-- Opening Marker --
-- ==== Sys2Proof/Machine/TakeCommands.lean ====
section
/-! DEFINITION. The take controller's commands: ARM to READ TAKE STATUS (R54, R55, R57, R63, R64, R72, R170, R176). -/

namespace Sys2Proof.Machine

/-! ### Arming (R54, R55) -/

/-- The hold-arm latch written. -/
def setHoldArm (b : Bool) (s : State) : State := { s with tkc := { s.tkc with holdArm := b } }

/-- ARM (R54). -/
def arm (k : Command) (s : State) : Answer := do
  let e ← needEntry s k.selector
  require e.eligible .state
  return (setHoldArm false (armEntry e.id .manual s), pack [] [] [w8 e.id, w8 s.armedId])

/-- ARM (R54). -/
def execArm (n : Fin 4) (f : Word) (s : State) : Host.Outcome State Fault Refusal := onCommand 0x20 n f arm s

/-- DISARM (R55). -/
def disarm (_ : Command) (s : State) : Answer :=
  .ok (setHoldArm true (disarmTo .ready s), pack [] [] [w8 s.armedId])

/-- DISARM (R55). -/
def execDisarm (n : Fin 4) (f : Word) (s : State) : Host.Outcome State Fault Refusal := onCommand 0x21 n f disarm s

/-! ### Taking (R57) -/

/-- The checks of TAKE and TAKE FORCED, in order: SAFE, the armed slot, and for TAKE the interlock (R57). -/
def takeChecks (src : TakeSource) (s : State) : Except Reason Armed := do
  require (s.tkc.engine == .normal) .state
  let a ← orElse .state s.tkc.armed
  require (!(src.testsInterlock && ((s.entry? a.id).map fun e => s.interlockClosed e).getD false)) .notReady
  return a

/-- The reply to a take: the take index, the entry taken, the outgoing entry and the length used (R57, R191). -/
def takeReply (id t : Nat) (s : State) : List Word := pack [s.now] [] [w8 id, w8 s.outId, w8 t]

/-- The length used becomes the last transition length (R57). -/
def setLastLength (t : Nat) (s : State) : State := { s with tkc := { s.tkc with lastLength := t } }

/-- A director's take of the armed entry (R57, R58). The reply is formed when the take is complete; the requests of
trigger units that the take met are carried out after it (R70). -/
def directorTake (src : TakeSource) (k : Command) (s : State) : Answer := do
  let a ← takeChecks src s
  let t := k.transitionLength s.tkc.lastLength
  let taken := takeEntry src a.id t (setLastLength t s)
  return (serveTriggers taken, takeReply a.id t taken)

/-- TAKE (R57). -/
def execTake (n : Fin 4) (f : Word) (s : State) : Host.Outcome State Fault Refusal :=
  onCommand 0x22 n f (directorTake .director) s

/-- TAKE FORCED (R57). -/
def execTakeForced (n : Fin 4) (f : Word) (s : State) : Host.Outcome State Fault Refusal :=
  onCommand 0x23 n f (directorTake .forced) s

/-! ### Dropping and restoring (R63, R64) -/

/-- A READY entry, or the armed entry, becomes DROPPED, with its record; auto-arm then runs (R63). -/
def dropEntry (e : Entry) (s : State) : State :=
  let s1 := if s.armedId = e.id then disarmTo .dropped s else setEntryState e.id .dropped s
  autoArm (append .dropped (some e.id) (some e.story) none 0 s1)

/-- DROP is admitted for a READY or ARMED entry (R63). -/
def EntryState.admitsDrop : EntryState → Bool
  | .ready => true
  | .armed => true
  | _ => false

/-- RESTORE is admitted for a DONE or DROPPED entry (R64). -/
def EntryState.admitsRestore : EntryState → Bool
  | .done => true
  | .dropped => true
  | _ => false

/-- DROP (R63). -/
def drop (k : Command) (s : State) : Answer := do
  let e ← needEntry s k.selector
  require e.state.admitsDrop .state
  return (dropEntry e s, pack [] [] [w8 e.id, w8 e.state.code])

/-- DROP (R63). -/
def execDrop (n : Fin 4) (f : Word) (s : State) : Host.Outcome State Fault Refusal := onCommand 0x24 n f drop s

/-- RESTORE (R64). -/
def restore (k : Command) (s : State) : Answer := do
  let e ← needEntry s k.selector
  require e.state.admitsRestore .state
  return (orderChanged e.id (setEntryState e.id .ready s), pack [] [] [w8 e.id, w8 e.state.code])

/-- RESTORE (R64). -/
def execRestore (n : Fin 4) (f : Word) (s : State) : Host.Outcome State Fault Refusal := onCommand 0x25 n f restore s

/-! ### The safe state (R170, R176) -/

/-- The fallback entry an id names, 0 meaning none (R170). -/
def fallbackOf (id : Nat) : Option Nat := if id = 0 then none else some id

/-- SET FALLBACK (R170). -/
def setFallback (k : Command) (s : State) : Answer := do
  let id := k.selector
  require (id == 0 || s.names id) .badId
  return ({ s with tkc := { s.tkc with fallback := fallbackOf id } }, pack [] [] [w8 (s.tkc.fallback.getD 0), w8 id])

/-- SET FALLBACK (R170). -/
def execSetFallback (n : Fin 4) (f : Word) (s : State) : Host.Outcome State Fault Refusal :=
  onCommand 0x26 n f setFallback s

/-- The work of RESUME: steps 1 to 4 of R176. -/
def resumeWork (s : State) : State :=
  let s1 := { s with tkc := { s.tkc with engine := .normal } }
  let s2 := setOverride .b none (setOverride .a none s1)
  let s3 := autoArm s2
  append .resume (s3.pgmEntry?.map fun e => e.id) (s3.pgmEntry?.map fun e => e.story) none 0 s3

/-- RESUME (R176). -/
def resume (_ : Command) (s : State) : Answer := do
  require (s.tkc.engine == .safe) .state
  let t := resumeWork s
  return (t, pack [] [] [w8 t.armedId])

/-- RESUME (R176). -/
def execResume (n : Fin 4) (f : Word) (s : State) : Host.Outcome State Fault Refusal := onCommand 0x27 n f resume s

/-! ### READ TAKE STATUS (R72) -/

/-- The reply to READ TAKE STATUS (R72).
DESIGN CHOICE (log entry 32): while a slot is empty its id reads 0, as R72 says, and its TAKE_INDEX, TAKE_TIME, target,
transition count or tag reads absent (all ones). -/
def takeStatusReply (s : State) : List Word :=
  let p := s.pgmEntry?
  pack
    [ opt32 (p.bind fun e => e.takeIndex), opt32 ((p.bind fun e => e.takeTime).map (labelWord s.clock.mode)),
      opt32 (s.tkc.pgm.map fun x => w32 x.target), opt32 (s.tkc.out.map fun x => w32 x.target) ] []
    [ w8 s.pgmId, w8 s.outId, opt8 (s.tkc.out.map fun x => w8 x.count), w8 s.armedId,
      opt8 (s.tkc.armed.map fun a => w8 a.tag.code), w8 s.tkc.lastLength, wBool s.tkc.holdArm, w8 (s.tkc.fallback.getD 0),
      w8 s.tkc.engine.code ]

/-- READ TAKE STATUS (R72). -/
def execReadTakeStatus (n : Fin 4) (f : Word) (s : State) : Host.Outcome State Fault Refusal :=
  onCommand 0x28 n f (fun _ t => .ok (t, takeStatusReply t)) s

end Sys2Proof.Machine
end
-- Closing Marker --
Return the span of lines in the data above that opens at the line with "autoArm (append .dropped" and closes at the line with "def restore (k", exactly, ends included, nothing else.

  autoArm (append .dropped (some e.id) (some e.story) none 0 s1)

/-- DROP is admitted for a READY or ARMED entry (R63). -/
def EntryState.admitsDrop : EntryState → Bool
  | .ready => true
  | .armed => true
  | _ => false

/-- RESTORE is admitted for a DONE or DROPPED entry (R64). -/
def EntryState.admitsRestore : EntryState → Bool
  | .done => true
  | .dropped => true
  | _ => false

/-- DROP (R63). -/
def drop (k : Command) (s : State) : Answer := do
  let e ← needEntry s k.selector
  require e.state.admitsDrop .state
  return (dropEntry e s, pack [] [] [w8 e.id, w8 e.state.code])

/-- DROP (R63). -/
def execDrop (n : Fin 4) (f : Word) (s : State) : Host.Outcome State Fault Refusal := onCommand 0x24 n f drop s

/-- RESTORE (R64). -/
def restore (k : Command) (s : State) : Answer := do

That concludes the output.